__Task requirements__: In the entries below, find the line with "each (List.range 8)" and the line with "TDM_FRAME_RECEIVED (R495). -/". Reproduce those two lines and every line between them exactly, and nothing more.

━━━ Extracted entries ━━━

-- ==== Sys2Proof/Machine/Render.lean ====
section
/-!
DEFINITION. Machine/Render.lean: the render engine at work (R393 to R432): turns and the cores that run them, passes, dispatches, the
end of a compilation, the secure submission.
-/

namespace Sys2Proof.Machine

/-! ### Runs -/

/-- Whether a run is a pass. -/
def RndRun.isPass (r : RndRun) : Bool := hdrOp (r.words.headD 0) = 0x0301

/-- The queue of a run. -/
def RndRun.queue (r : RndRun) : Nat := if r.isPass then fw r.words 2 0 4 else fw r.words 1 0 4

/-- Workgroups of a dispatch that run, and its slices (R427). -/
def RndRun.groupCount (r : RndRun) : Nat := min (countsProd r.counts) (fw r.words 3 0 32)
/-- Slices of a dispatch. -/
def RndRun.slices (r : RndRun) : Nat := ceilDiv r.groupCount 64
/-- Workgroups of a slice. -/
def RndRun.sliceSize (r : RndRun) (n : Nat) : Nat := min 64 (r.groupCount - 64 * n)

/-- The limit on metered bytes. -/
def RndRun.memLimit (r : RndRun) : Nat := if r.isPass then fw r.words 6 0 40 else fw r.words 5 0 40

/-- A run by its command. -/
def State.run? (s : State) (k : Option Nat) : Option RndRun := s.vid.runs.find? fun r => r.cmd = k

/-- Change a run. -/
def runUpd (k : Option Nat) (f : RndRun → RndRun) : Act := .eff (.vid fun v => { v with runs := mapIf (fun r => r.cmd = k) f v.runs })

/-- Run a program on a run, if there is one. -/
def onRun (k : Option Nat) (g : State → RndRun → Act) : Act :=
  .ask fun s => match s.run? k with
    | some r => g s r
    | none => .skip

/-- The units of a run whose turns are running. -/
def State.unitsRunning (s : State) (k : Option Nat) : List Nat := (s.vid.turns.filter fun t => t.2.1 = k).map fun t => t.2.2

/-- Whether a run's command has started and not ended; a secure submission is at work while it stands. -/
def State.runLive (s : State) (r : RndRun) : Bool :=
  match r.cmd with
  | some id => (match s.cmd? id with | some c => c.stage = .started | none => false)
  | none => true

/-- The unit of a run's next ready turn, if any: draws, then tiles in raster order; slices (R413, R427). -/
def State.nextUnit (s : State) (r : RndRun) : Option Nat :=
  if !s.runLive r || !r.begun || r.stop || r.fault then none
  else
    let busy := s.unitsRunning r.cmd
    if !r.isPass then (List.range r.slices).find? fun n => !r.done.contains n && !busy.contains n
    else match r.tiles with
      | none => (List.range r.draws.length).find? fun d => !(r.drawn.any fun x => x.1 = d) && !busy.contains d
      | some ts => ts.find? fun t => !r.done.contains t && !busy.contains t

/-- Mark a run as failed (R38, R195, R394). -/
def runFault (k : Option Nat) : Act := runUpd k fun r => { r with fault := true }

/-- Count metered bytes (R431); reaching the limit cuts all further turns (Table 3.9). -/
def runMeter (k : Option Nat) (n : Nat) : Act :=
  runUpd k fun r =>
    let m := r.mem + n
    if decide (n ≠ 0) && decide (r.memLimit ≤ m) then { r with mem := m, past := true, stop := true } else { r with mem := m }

━━━
━━━ Extracted entries ━━━

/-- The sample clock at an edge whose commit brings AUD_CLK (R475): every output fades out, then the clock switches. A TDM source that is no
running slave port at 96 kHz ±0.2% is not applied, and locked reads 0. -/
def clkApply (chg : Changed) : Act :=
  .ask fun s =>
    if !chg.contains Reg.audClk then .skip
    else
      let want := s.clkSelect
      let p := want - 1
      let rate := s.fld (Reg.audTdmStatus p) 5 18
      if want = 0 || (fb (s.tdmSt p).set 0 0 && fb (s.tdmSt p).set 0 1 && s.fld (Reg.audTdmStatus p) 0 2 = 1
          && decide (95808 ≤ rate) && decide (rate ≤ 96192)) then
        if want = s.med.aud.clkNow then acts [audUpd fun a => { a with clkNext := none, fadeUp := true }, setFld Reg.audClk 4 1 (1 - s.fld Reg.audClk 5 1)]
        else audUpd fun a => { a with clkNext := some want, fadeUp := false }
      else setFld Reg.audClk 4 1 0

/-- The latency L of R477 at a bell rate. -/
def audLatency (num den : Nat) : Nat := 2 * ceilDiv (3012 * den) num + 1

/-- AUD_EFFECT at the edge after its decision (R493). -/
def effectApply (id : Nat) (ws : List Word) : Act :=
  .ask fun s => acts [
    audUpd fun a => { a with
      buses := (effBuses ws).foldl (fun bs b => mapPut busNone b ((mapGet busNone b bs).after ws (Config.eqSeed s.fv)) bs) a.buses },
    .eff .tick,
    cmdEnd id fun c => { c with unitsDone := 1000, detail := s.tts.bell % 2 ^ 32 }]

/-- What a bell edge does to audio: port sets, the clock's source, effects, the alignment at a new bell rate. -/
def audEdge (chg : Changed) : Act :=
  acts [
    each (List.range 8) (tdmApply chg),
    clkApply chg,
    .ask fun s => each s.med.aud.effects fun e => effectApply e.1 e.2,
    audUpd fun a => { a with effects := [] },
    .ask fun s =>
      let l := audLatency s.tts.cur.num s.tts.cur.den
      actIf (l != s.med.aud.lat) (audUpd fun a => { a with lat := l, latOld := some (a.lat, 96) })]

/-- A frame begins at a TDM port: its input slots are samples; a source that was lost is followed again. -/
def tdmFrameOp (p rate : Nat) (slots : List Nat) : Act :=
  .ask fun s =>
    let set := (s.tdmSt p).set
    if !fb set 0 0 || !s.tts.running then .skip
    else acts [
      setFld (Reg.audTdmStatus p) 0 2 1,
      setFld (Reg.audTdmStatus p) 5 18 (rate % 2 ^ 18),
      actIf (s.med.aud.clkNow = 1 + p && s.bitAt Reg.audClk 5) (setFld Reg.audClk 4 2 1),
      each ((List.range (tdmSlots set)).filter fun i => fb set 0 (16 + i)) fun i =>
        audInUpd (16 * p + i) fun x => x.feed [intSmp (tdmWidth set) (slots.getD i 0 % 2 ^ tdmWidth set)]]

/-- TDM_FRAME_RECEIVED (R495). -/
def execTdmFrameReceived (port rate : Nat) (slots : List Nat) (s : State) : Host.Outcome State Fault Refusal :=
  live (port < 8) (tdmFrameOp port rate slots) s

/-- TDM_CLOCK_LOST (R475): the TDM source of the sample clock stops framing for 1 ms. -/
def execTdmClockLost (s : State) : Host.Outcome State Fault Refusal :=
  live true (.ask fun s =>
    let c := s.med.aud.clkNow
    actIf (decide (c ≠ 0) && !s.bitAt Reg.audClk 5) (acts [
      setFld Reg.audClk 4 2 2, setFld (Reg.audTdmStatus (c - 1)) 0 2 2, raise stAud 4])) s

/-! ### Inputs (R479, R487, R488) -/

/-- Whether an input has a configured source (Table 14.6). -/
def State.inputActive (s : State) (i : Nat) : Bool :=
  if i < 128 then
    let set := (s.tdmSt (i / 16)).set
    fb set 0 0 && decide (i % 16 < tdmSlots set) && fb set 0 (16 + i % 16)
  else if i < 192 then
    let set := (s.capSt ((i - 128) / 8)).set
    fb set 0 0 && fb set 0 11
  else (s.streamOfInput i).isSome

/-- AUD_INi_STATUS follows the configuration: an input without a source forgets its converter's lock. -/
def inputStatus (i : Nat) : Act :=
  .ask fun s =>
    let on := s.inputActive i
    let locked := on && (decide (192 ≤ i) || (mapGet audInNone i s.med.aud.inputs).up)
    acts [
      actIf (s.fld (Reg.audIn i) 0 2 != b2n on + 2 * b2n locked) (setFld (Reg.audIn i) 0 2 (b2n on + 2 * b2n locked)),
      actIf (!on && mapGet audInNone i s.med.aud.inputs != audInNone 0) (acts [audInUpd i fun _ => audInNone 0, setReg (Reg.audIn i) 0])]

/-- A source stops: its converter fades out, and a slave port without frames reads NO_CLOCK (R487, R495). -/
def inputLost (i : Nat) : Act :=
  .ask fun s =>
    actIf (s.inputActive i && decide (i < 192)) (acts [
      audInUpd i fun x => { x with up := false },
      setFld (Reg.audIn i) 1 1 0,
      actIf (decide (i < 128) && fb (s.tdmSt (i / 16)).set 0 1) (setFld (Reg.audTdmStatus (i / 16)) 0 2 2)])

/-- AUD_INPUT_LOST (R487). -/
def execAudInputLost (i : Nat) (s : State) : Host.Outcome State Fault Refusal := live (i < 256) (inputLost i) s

━━━
━━━ Extracted entries ━━━

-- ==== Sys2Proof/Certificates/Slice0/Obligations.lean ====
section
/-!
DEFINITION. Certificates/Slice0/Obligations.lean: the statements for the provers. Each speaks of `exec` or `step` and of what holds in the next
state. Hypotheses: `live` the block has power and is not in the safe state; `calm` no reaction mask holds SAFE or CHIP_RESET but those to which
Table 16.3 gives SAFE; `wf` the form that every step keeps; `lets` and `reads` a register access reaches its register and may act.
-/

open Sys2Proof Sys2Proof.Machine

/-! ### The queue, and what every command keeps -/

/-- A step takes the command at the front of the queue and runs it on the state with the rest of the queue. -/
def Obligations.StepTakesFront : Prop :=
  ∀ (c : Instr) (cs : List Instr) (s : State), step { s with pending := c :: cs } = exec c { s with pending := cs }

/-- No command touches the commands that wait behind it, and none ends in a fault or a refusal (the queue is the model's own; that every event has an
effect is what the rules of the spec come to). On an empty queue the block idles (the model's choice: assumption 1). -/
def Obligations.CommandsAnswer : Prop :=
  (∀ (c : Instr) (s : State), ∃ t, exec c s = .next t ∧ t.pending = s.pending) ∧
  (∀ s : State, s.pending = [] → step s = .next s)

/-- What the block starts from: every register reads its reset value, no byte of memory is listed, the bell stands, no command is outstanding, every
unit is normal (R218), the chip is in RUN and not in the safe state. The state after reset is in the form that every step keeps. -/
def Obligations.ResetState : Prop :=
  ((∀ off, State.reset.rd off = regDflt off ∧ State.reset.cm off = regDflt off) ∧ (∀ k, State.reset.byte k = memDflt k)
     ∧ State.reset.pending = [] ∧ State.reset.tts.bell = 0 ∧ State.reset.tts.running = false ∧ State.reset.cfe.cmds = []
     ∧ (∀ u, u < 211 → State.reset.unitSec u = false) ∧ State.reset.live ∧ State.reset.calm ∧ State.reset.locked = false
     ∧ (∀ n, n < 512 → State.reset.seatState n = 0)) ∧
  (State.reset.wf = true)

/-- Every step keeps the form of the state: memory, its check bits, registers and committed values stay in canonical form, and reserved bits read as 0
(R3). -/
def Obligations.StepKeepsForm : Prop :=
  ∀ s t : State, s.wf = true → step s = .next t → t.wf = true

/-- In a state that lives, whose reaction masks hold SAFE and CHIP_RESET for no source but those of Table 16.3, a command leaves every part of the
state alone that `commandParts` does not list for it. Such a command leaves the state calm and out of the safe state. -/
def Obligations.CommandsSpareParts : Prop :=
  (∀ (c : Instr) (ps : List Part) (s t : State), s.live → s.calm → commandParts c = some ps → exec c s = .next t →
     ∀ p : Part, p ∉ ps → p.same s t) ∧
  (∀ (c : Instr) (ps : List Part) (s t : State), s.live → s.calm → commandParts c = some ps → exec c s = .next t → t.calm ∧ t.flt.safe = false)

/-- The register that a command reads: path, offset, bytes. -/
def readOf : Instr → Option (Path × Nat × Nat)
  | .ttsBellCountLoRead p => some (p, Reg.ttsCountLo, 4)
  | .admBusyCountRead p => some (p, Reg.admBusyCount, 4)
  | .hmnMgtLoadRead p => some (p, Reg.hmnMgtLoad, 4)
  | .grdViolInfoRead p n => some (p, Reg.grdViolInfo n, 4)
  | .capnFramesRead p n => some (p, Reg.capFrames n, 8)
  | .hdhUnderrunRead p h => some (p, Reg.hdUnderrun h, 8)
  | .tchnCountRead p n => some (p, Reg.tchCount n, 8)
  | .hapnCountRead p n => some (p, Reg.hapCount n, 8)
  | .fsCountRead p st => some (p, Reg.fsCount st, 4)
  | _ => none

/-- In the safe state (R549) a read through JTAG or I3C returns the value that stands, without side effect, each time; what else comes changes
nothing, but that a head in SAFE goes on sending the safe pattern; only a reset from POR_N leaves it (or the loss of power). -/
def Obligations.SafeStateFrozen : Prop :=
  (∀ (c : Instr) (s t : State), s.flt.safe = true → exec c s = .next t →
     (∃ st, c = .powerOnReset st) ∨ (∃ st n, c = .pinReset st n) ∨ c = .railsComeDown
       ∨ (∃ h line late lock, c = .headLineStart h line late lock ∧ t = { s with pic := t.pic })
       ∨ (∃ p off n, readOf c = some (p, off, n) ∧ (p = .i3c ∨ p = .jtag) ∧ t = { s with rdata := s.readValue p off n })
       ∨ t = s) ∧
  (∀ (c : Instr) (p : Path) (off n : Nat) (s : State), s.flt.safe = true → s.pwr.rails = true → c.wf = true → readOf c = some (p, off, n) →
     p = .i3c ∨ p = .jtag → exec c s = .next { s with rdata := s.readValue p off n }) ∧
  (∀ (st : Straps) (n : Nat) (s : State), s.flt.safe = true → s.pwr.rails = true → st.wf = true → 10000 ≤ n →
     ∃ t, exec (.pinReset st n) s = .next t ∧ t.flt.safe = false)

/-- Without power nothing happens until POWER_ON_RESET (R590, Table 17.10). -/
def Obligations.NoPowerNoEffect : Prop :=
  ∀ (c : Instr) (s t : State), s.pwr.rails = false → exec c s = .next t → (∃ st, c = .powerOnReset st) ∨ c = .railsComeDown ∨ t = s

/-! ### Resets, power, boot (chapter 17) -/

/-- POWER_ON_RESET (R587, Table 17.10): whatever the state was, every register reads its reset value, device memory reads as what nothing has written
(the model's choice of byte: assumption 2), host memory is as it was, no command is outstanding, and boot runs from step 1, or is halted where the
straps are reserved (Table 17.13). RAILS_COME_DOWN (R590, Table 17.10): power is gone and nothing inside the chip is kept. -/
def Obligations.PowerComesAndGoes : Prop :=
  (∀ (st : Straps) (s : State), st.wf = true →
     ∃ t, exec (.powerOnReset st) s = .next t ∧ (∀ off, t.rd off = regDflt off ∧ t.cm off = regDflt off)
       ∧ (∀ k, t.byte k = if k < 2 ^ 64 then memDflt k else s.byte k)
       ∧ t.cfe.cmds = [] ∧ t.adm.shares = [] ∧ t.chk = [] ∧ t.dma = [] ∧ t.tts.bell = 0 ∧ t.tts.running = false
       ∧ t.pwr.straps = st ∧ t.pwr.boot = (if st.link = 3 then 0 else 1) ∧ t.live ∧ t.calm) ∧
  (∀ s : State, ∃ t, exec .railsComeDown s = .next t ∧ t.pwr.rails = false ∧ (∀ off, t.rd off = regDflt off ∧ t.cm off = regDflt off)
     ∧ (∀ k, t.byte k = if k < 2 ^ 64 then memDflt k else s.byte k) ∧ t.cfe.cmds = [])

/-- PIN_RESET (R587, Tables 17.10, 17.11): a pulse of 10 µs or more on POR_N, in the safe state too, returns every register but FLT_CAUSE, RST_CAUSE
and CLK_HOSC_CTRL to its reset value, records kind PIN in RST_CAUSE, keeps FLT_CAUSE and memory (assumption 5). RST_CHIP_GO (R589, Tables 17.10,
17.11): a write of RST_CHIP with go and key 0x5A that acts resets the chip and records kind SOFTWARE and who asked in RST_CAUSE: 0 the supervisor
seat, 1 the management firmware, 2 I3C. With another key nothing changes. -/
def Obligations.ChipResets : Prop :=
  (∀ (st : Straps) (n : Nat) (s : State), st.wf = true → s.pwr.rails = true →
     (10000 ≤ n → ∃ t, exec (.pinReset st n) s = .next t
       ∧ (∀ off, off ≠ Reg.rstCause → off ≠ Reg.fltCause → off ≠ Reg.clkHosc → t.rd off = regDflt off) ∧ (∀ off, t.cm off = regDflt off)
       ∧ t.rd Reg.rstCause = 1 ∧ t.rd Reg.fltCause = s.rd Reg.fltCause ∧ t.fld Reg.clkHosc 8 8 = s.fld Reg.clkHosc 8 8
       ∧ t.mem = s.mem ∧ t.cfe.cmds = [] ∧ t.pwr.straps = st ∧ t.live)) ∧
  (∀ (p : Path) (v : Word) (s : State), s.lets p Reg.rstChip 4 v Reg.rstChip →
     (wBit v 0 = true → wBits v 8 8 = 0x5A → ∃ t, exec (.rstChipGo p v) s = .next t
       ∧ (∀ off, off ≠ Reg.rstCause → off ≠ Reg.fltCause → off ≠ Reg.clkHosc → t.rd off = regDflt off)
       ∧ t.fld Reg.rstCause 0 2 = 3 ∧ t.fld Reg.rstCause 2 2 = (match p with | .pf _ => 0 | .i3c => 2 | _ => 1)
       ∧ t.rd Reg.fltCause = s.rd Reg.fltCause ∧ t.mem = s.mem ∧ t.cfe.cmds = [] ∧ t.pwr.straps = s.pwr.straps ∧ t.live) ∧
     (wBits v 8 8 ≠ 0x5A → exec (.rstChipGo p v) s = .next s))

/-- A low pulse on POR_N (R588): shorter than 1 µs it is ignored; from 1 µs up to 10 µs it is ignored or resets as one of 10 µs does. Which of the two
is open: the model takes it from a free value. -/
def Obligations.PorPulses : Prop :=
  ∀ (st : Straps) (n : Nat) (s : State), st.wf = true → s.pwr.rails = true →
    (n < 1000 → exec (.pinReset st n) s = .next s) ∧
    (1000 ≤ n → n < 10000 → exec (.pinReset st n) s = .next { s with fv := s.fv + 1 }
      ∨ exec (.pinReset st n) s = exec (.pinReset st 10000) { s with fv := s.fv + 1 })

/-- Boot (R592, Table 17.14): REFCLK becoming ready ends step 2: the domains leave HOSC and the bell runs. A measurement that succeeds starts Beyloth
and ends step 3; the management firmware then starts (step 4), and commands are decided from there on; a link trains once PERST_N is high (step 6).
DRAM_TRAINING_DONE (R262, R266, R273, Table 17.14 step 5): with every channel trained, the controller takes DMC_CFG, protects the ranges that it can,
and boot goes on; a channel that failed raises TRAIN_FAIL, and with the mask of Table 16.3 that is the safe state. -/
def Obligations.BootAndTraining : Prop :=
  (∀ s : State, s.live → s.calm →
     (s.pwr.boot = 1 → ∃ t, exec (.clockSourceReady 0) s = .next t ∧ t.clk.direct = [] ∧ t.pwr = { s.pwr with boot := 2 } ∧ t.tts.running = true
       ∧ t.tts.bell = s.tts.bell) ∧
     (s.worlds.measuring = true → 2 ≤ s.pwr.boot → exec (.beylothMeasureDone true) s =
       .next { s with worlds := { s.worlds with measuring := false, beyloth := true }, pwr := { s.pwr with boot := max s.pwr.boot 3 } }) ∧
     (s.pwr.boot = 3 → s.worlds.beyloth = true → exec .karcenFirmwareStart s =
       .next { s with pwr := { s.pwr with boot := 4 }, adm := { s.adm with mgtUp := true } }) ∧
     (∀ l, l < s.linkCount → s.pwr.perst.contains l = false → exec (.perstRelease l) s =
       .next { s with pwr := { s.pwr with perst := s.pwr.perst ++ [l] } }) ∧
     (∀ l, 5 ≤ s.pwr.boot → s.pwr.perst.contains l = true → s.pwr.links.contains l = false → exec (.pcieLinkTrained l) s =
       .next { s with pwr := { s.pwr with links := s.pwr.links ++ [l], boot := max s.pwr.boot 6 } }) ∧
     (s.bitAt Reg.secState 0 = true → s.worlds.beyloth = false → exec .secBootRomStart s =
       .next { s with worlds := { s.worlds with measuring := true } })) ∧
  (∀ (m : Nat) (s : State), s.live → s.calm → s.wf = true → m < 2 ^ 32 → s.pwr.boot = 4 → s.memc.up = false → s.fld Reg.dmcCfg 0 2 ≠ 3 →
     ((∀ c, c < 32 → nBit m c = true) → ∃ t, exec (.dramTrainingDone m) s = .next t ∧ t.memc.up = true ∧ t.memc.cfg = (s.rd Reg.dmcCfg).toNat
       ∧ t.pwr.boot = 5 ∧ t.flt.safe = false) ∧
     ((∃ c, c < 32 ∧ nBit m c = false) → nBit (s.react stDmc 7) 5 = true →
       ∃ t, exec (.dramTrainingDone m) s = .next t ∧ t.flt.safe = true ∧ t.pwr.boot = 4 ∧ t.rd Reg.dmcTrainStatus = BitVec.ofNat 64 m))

━━━

__Answer box__:
    each (List.range 8) (tdmApply chg),
    clkApply chg,
    .ask fun s => each s.med.aud.effects fun e => effectApply e.1 e.2,
    audUpd fun a => { a with effects := [] },
    .ask fun s =>
      let l := audLatency s.tts.cur.num s.tts.cur.den
      actIf (l != s.med.aud.lat) (audUpd fun a => { a with lat := l, latOld := some (a.lat, 96) })]

/-- A frame begins at a TDM port: its input slots are samples; a source that was lost is followed again. -/
def tdmFrameOp (p rate : Nat) (slots : List Nat) : Act :=
  .ask fun s =>
    let set := (s.tdmSt p).set
    if !fb set 0 0 || !s.tts.running then .skip
    else acts [
      setFld (Reg.audTdmStatus p) 0 2 1,
      setFld (Reg.audTdmStatus p) 5 18 (rate % 2 ^ 18),
      actIf (s.med.aud.clkNow = 1 + p && s.bitAt Reg.audClk 5) (setFld Reg.audClk 4 2 1),
      each ((List.range (tdmSlots set)).filter fun i => fb set 0 (16 + i)) fun i =>
        audInUpd (16 * p + i) fun x => x.feed [intSmp (tdmWidth set) (slots.getD i 0 % 2 ^ tdmWidth set)]]

/-- TDM_FRAME_RECEIVED (R495). -/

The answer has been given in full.